Nowhere Man (The Pronek Fantasies)
- First edition cover design
- Author: Aleksandar Hemon
- Language: English
- Genre: Novel
- Publisher: Nan A. Talese
- Publication date: 17 September 2002
- Publication place: United States
- Media type: Print (hardcover)
- Pages: 242 pp
- ISBN: 978-0-385-49924-8
- OCLC: 49531508

= Nowhere Man (Hemon novel) =

1964 novel by Aleksandar Hemon

Nowhere Man is a 2002 novel by Aleksandar Hemon named after the Beatles song "Nowhere Man". The novel (subtitled The Pronek Fantasies) centers around the character of Jozef Pronek, a Bosnian refugee, who was already the subject of Hemon's novella Blind Jozef Pronek & Dead Souls published in his short story collection The Question of Bruno (2000).

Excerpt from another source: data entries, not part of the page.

/-- 41_sbox.md rule R123 (the spec marks it derived): the inverse law, both ways, for every block. -/
def Obligations.SboxInverseLaw : Prop :=
  ∀ b : Block, sboxInv (sbox b) = b ∧ sbox (sboxInv b) = b

/-- 41_sbox.md rule R126 (the spec marks it derived): the blocks `sbox` fixes are those whose every lane is one of 0,
1, 2, 3, 4, 8, C; it is no involution, and it is not `sbox_inv`. -/
def Obligations.SboxFixedPointsAndNoInvolution : Prop :=
  (∀ b : Block, sbox b = b ↔ ∀ i < 32, lane b i ∈ [0x0, 0x1, 0x2, 0x3, 0x4, 0x8, 0xC]) ∧
  (∀ (b : Block) (i : Nat), i < 32 → lane b i = 0x5 → lane (sbox b) i = 0xD ∧ lane (sbox (sbox b)) i = 0x7) ∧
  sbox ≠ sboxInv

/-- 42_linear.md rule R142 (the spec marks it derived): `linear(j, ·)` is linear over XOR, and its value at any word is the XOR of its values at
the unit vectors of the word's set bits, so these 32 values determine it. The map itself is that of rules R140 and
R141, by halves, with the amounts of each class as numbers. -/
def Obligations.LinearIsXorLinear : Prop :=
  (∀ j : RoundClass, linear j 0 = 0 ∧ (∀ p q : Word, linear j (p ^^^ q) = linear j p ^^^ linear j q) ∧
    ∀ v : Word, linear j v =
      (List.range 32).foldl (fun acc k => if v.getLsbD k then acc ^^^ linear j (1#32 <<< k) else acc) 0) ∧
  (∀ v : Word, linear 0 v = linearByHalves 11 8 14 v ∧ linear 1 v = linearByHalves 10 9 11 v ∧
    linear 2 v = linearByHalves 9 4 14 v ∧ linear 3 v = linearByHalves 8 9 7 v)

/-- 42_linear.md rule R143 (the spec marks it derived): `linear(j, linear(j, v)) = v`. -/
def Obligations.LinearIsAnInvolution : Prop :=
  ∀ (j : RoundClass) (v : Word), linear j (linear j v) = v

/-- 43_keyschedule.md rule R168 (the spec marks it derived): the schedule in its two-states-per-iteration form, the counters as corrected. -/
def Obligations.KeyStatesTwoPerIteration : Prop :=
  ∀ (key : Key) (i : Nat), i % 2 = 1 → i ≤ 15 →
    keyState key i =
      { permP0 (mix (keyState key (i - 1))) with
        k7 := (permP0 (mix (keyState key (i - 1)))).k7 ^^^ BitVec.ofNat 32 (i - 1) } ∧
    keyState key (i + 1) =
      { permP1 (mix (keyState key i)) with
        k7 := (permP1 (mix (keyState key i))).k7 ^^^ BitVec.ofNat 32 i }

/-- 43_keyschedule.md rule R165 (the spec marks it derived): even entries are the low half of their key state, odd ones the high half; entry 0
is the first four words of the master key. -/
def Obligations.RoundKeysAreAlternateHalves : Prop :=
  ∀ (key : Key) (n : Fin 17),
    (n.val % 2 = 0 → (expandKey key)[n] =
      ⟨(keyState key n).k0, (keyState key n).k1, (keyState key n).k2, (keyState key n).k3⟩) ∧
    (n.val % 2 = 1 → (expandKey key)[n] =
      ⟨(keyState key n).k4, (keyState key n).k5, (keyState key n).k6, (keyState key n).k7⟩) ∧
    (expandKey key)[0] = ⟨key.k0, key.k1, key.k2, key.k3⟩

/-- 43_keyschedule.md rule R167 (the spec marks it derived): "the table depends on all 256 key bits": two keys with one table are equal. -/
def Obligations.RoundKeyTableDeterminesTheKey : Prop :=
  ∀ k k' : Key, expandKey k = expandKey k' → k = k'

/-- 44_cipher.md rule R193 (the spec marks it derived): decryption undoes encryption and encryption undoes decryption, for every block and key. -/
def Obligations.DecryptAndEncryptAreInverse : Prop :=
  ∀ (b : Block) (k : Key), decrypt (encrypt b k) k = b ∧ encrypt (decrypt b k) k = b

/-! ### Reset -/

/-- 10_state.md rule R41: after reset every register but ID reads 0 and `irq` is 0; the table is zero, which is not
`expand_key` of the zero key. (LATCH is unspecified there: nothing is said of it.) -/
def Obligations.ResetStateReadsAsSpecified : Prop :=
  (∀ r : Reg, readReg r State.reset = if r = .id then 0x41524144#32 else 0#32) ∧ irq State.reset = false ∧
    State.reset.rk ≠ expandKey ⟨0, 0, 0, 0, 0, 0, 0, 0⟩

/-- 70_reset_and_hazards.md rules R260 and R261: a reset turn, at any time, sets every register to its reset value
and drops the command in flight; LATCH may hold anything then. That the parameters, the turns still to come and the
replies given survive a reset is the model's choice (log 2, 5 and 7). -/
def Obligations.ResetTurnClearsTheBlock : Prop :=
  ∀ (s : State) (rest : List Turn), s.agenda = .reset :: rest →
    ∃ t, step s = .next t ∧ t.ctrl = ⟨0, 0, 0, false⟩ ∧ t.status = ⟨false, false, false, 0⟩ ∧
      t.din = ⟨0, 0, 0, 0⟩ ∧ t.dout = ⟨0, 0, 0, 0⟩ ∧ t.key = ⟨0, 0, 0, 0, 0, 0, 0, 0⟩ ∧
      (∀ r : Fin 17, t.rk[r] = ⟨0, 0, 0, 0⟩) ∧ irq t = false ∧
      t.params = s.params ∧ t.agenda = rest ∧ t.replies = s.replies

/-! ### Invariant and progress -/

/-- The invariant holds right after reset (the reset parameters and LATCH are the model's: log 2 and 3). -/
def Obligations.ResetMeetsInvariant : Prop := Inv State.reset

/-- Every step keeps the invariant. -/
def Obligations.StepKeepsInvariant : Prop :=
  ∀ s t : State, Inv s → step s = .next t → Inv t

/-- From a state that meets the invariant, with a platform that keeps its rules, every step answers a next state:
the block never stops, and an accepted command completes. -/
def Obligations.InvariantStepAnswersNext : Prop :=
  ∀ s : State, Inv s → PlatformKeepsRules s → ∃ t, step s = .next t

/-- From a state that meets the invariant, the host's accesses, the resets and the owed completion all come to an
end: after one step more than the agenda is long, nothing is left to do and BUSY=0 (that the sequencer has the turn when
the agenda is empty is the model's form of weak fairness, log 5). So within that many steps there is a first final
state, 70_reset_and_hazards.md rule R270's end of the run; and every state after a final one is final too, where only a
reset, which the environment may still make, changes a register. -/
def Obligations.RunReachesFinalState : Prop :=
  (∀ s : State, Inv s → (∀ t ∈ s.agenda, IsOrdinary t) →
    (∃ t, Sys2Proof.core.run (s.agenda.length + 1) s = .next t ∧ t.agenda = [] ∧ Final t) ∧
    (∃ n ≤ s.agenda.length + 1, (∃ t, Sys2Proof.core.run n s = .next t ∧ Final t) ∧
      ∀ m < n, ∃ u, Sys2Proof.core.run m s = .next u ∧ ¬ Final u)) ∧
  (∀ s t : State, Final s → step s = .next t → Final t ∧
    (¬ ResetNext s → t = { s with agenda := s.agenda.tail }))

The novel comprises a series of vignettes telling the story of a character named Jozef Pronek, a Ukrainian born and raised in Bosnia. Pronek's biography is related by multiple narrators. The book can be divided into three sections. The first section describes Pronek's peaceful childhood in 1980s Sarajevo. The second section follows Pronek as he is a university student in Kiev in the Soviet Union at the time of the 1991 political turmoil (narrated by his dormitory roommate Victor Plavchuk). In the third part of the book Pronek is an immigrant in Chicago, where he works in a series of low-paid jobs including working as a Greenpeace canvasser, which enables him to observe the lives of middle-class Chicagoans. Some of these elements are reflective of the author's own life.

The novel's final chapter, spanning the years 1900 to 2000, is a departure from Pronek's adventures and recounts the story of a Russian White Army officer and his adventures in Harbin and Shanghai.